-- ==== Sys2Proof/Laws/Step.lean ====
section
/-! SUPPORT. Laws of the step: which input is taken, and runs of several steps. -/

namespace Sys2Proof.Machine

/-- The input `firstOf` picks and the ones it leaves: those before it rank strictly after it, those behind it no earlier
(spec R290). -/
theorem firstOf_split (x : Input) (xs : List Input) :
    ∃ a b, x :: xs = a ++ (firstOf x xs).1 :: b ∧ (firstOf x xs).2 = a ++ b ∧
      (∀ y ∈ a, Input.rank (firstOf x xs).1 < Input.rank y) ∧
      (∀ y ∈ b, Input.rank (firstOf x xs).1 ≤ Input.rank y) := by
  induction xs generalizing x with
  | nil => exact ⟨[], [], rfl, rfl, by simp, by simp⟩
  | cons y ys ih =>
    obtain ⟨a, b, h1, h2, h3, h4⟩ := ih y
    unfold firstOf
    split
    · rename_i h
      refine ⟨x :: a, b, by rw [h1]; rfl, by rw [h2]; rfl, ?_, h4⟩
      intro z hz
      rcases List.mem_cons.mp hz with rfl | hz
      · exact h
      · exact h3 z hz
    · rename_i h
      refine ⟨[], y :: ys, rfl, rfl, by simp, ?_⟩
      intro z hz
      rw [h1] at hz
      rcases List.mem_append.mp hz with hz | hz
      · exact Nat.le_trans (Nat.le_of_not_lt h) (Nat.le_of_lt (h3 z hz))
      · rcases List.mem_cons.mp hz with rfl | hz
        · exact Nat.le_of_not_lt h
        · exact Nat.le_trans (Nat.le_of_not_lt h) (h4 z hz)

/-- An input presented alone in the next cycle is the one taken. -/
theorem fetch_single (x : Input) (rest : List (List Input)) : fetch ([x] :: rest) = some (x, [] :: rest) := rfl

/-- A cycle that presents nothing is passed over (spec R296). -/
theorem fetch_empty_cycle (rest : List (List Input)) : fetch ([] :: rest) = fetch rest := rfl

/-- A run of one step more, when the step has a next state. -/
theorem run_of_next (M : Host.Core) (k : Nat) {s t : M.State} (h : M.step s = .next t) : M.run (k + 1) s = M.run k t := by
  have e : M.run (k + 1) s =
      match M.step s with
      | .next u => M.run k u
      | .fault r => .fault r
      | .refused r => .refused r := rfl
  rw [e, h]

/-! ### The inputs to come play no part in the session engine -/

/-- The same machine with other inputs to come. -/
def State.withCycles (cs : List (List Input)) (s : State) : State := { s with cycles := cs }

theorem respond_withCycles (cs : List (List Input)) (c : Cmd) {go : State → State}
    (hgo : ∀ s, go (s.withCycles cs) = (go s).withCycles cs) (s : State) :
    (s.withCycles cs).respond c go = (s.respond c go).withCycles cs := by
  rcases State.respond_cases c go s with ⟨h, e⟩ | ⟨h0, ⟨x, h, e⟩ | ⟨h, b, hb, ⟨f, h1, e⟩ | ⟨h1, e⟩⟩⟩ <;> rw [e] <;> clear e
  all_goals rcases State.respond_cases c go (s.withCycles cs) with
    ⟨h', e⟩ | ⟨h0', ⟨x', h', e⟩ | ⟨h', b', hb', ⟨f', h1', e⟩ | ⟨h1', e⟩⟩⟩
  all_goals rw [e]
  all_goals try (exfalso; first | exact absurd h (Nat.not_lt.mpr h0') | exact absurd h' (Nat.not_lt.mpr h0))
  all_goals try (have q := h.symm.trans h'; cases q)
  all_goals try (have q := h'.symm.trans h; cases q; rfl)
  all_goals (have hbb : b' = b := hb'.trans hb.symm; subst hbb)
  · have q := h1'.symm.trans h1
    cases q
    rfl
  · have q := h1'.symm.trans h1
    cases q
  · have q := h1'.symm.trans h1
    cases q
  · unfold State.completeOk
    split
    · rename_i k
      rw [if_pos (by exact k)]
      rfl
    · rename_i k
      rw [if_neg (by exact k)]
      exact hgo (((s.mapBlk (Block.noteSignature c b')).mapBlk (Block.consume (s.respLenOf c))).mapBlk (Block.moveOn c))

theorem issueFrom_withCycles (cs : List (List Input)) (l : List Cmd) (s : State) :
    State.issueFrom l (s.withCycles cs) = (State.issueFrom l s).withCycles cs := by
  induction l generalizing s with
  | nil => rfl
  | cons c rest ih =>
    rw [State.issueFrom_cons, State.issueFrom_cons]
    by_cases h1 : s.blk.LINK_CLOSED = true
    · rw [if_pos h1, if_pos (by exact h1)]
      rfl
    · rw [if_neg h1, if_neg (by exact h1)]
      by_cases h2 : s.nextAnswer = true
      · rw [if_pos h2, if_pos (by exact h2)]
        exact respond_withCycles cs c ih ((s.mapBlk (Block.begin c)).emitTx (s.frameOf c))
      · rw [if_neg h2, if_neg (by exact h2)]
        rfl

theorem checkCompletion_withCycles (cs : List (List Input)) (s : State) :
    (s.withCycles cs).checkCompletion = s.checkCompletion.withCycles cs := by
  unfold State.checkCompletion
  have h : (s.withCycles cs).blk.remaining = s.blk.remaining := rfl
  rw [h]
  cases s.blk.remaining with
  | nil => rfl
  | cons c rest => exact respond_withCycles cs c (issueFrom_withCycles cs rest) s

theorem rxByte_withCycles (cs : List (List Input)) (x : Byte) (s : State) :
    (s.withCycles cs).rxByte x = (s.rxByte x).withCycles cs := by
  unfold State.rxByte
  by_cases h1 : s.blk.SES_ST.terminal = true
  · rw [if_pos h1, if_pos (by exact h1)]
  · rw [if_neg h1, if_neg (by exact h1)]
    by_cases h2 : s.blk.RB.length = s.cfg.RB_CAP
    · rw [if_pos h2, if_pos (by exact h2)]
      rfl
    · rw [if_neg h2, if_neg (by exact h2)]
      by_cases h3 : s.blk.INFLIGHT = none
      · simp only
        rw [if_pos h3, if_pos (by exact h3)]
        rfl
      · simp only
        rw [if_neg h3, if_neg (by exact h3)]
        exact checkCompletion_withCycles cs (s.mapBlk (Block.store x))

/-- The bytes of a chunk do the same whatever inputs are to come. -/
theorem rxBytes_withCycles (cs : List (List Input)) (chunk : List Byte) (s : State) :
    (s.withCycles cs).rxBytes chunk = (s.rxBytes chunk).withCycles cs := by
  induction chunk generalizing s with
  | nil => rfl
  | cons x chunk ih =>
    show State.rxBytes chunk ((s.withCycles cs).rxByte x) = _
    rw [rxByte_withCycles, ih]
    rfl

end Sys2Proof.Machine
end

> Exercise requirements
Scan the records above for the string "come", and copy every line where it turns up.

> Response area
/-! ### The inputs to come play no part in the session engine -/
/-- The same machine with other inputs to come. -/
/-- The bytes of a chunk do the same whatever inputs are to come. -/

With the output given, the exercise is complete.